» ASSIGNED TASK
The response must contain the complete data, printed exactly.

» DATA RECORDS
==*==
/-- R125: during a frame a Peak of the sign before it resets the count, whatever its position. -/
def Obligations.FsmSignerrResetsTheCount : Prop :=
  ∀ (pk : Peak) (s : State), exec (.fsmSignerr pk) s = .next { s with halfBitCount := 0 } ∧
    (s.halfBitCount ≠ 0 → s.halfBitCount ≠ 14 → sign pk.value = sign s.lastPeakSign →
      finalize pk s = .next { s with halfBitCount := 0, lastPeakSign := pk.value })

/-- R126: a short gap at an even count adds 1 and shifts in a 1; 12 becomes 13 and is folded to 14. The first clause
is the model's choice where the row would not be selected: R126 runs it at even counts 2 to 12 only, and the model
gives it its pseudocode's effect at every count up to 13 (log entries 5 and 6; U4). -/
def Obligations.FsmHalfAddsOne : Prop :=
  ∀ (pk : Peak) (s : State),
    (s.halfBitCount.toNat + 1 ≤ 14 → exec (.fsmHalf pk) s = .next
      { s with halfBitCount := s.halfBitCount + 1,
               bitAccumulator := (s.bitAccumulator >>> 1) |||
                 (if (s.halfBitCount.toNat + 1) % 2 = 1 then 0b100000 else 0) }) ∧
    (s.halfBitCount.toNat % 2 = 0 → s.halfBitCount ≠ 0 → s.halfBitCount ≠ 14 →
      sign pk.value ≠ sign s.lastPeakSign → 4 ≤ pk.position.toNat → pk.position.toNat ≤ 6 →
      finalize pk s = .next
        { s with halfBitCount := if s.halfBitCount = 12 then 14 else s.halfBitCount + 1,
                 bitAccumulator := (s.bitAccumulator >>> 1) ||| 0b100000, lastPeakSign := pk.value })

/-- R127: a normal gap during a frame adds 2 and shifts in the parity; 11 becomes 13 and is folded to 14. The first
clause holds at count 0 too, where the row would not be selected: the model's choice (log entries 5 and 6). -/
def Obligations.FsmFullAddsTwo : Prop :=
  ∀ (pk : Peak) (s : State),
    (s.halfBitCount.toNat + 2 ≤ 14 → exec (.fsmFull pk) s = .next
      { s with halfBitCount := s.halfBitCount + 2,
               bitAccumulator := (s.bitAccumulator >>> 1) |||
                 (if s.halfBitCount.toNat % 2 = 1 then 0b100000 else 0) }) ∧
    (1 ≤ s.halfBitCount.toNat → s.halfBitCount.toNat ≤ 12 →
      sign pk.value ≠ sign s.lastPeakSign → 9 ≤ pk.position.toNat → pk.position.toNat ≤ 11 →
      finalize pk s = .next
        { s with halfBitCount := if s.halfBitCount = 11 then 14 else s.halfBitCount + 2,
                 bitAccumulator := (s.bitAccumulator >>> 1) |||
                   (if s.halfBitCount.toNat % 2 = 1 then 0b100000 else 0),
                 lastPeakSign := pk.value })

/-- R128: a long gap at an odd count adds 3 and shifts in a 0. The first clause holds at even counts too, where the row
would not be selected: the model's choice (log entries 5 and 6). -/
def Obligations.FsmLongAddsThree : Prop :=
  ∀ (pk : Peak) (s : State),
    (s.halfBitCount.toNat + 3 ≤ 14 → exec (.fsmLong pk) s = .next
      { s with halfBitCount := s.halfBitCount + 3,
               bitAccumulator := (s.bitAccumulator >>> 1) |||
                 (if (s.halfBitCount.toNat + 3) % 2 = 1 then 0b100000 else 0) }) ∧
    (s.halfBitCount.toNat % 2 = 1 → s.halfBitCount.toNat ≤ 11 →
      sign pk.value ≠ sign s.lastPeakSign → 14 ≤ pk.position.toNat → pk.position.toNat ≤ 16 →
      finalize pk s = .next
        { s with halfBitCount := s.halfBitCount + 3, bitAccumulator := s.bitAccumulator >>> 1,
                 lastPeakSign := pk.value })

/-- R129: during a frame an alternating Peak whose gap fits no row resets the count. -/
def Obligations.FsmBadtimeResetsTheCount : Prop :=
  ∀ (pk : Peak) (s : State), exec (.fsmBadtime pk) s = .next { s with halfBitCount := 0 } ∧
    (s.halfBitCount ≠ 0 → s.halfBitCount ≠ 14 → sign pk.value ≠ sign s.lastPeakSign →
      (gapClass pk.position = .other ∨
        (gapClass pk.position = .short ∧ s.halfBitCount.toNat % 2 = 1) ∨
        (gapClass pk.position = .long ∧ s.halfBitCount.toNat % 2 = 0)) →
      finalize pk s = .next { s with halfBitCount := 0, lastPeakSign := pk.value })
==*==
» THE ANSWER
/-- R125: during a frame a Peak of the sign before it resets the count, whatever its position. -/
def Obligations.FsmSignerrResetsTheCount : Prop :=
  ∀ (pk : Peak) (s : State), exec (.fsmSignerr pk) s = .next { s with halfBitCount := 0 } ∧
    (s.halfBitCount ≠ 0 → s.halfBitCount ≠ 14 → sign pk.value = sign s.lastPeakSign →
      finalize pk s = .next { s with halfBitCount := 0, lastPeakSign := pk.value })

/-- R126: a short gap at an even count adds 1 and shifts in a 1; 12 becomes 13 and is folded to 14. The first clause
is the model's choice where the row would not be selected: R126 runs it at even counts 2 to 12 only, and the model
gives it its pseudocode's effect at every count up to 13 (log entries 5 and 6; U4). -/
def Obligations.FsmHalfAddsOne : Prop :=
  ∀ (pk : Peak) (s : State),
    (s.halfBitCount.toNat + 1 ≤ 14 → exec (.fsmHalf pk) s = .next
      { s with halfBitCount := s.halfBitCount + 1,
               bitAccumulator := (s.bitAccumulator >>> 1) |||
                 (if (s.halfBitCount.toNat + 1) % 2 = 1 then 0b100000 else 0) }) ∧
    (s.halfBitCount.toNat % 2 = 0 → s.halfBitCount ≠ 0 → s.halfBitCount ≠ 14 →
      sign pk.value ≠ sign s.lastPeakSign → 4 ≤ pk.position.toNat → pk.position.toNat ≤ 6 →
      finalize pk s = .next
        { s with halfBitCount := if s.halfBitCount = 12 then 14 else s.halfBitCount + 1,
                 bitAccumulator := (s.bitAccumulator >>> 1) ||| 0b100000, lastPeakSign := pk.value })

/-- R127: a normal gap during a frame adds 2 and shifts in the parity; 11 becomes 13 and is folded to 14. The first
clause holds at count 0 too, where the row would not be selected: the model's choice (log entries 5 and 6). -/
def Obligations.FsmFullAddsTwo : Prop :=
  ∀ (pk : Peak) (s : State),
    (s.halfBitCount.toNat + 2 ≤ 14 → exec (.fsmFull pk) s = .next
      { s with halfBitCount := s.halfBitCount + 2,
               bitAccumulator := (s.bitAccumulator >>> 1) |||
                 (if s.halfBitCount.toNat % 2 = 1 then 0b100000 else 0) }) ∧
    (1 ≤ s.halfBitCount.toNat → s.halfBitCount.toNat ≤ 12 →
      sign pk.value ≠ sign s.lastPeakSign → 9 ≤ pk.position.toNat → pk.position.toNat ≤ 11 →
      finalize pk s = .next
        { s with halfBitCount := if s.halfBitCount = 11 then 14 else s.halfBitCount + 2,
                 bitAccumulator := (s.bitAccumulator >>> 1) |||
                   (if s.halfBitCount.toNat % 2 = 1 then 0b100000 else 0),
                 lastPeakSign := pk.value })

/-- R128: a long gap at an odd count adds 3 and shifts in a 0. The first clause holds at even counts too, where the row
would not be selected: the model's choice (log entries 5 and 6). -/
def Obligations.FsmLongAddsThree : Prop :=
  ∀ (pk : Peak) (s : State),
    (s.halfBitCount.toNat + 3 ≤ 14 → exec (.fsmLong pk) s = .next
      { s with halfBitCount := s.halfBitCount + 3,
               bitAccumulator := (s.bitAccumulator >>> 1) |||
                 (if (s.halfBitCount.toNat + 3) % 2 = 1 then 0b100000 else 0) }) ∧
    (s.halfBitCount.toNat % 2 = 1 → s.halfBitCount.toNat ≤ 11 →
      sign pk.value ≠ sign s.lastPeakSign → 14 ≤ pk.position.toNat → pk.position.toNat ≤ 16 →
      finalize pk s = .next
        { s with halfBitCount := s.halfBitCount + 3, bitAccumulator := s.bitAccumulator >>> 1,
                 lastPeakSign := pk.value })

/-- R129: during a frame an alternating Peak whose gap fits no row resets the count. -/
def Obligations.FsmBadtimeResetsTheCount : Prop :=
  ∀ (pk : Peak) (s : State), exec (.fsmBadtime pk) s = .next { s with halfBitCount := 0 } ∧
    (s.halfBitCount ≠ 0 → s.halfBitCount ≠ 14 → sign pk.value ≠ sign s.lastPeakSign →
      (gapClass pk.position = .other ∨
        (gapClass pk.position = .short ∧ s.halfBitCount.toNat % 2 = 1) ∨
        (gapClass pk.position = .long ∧ s.halfBitCount.toNat % 2 = 0)) →
      finalize pk s = .next { s with halfBitCount := 0, lastPeakSign := pk.value })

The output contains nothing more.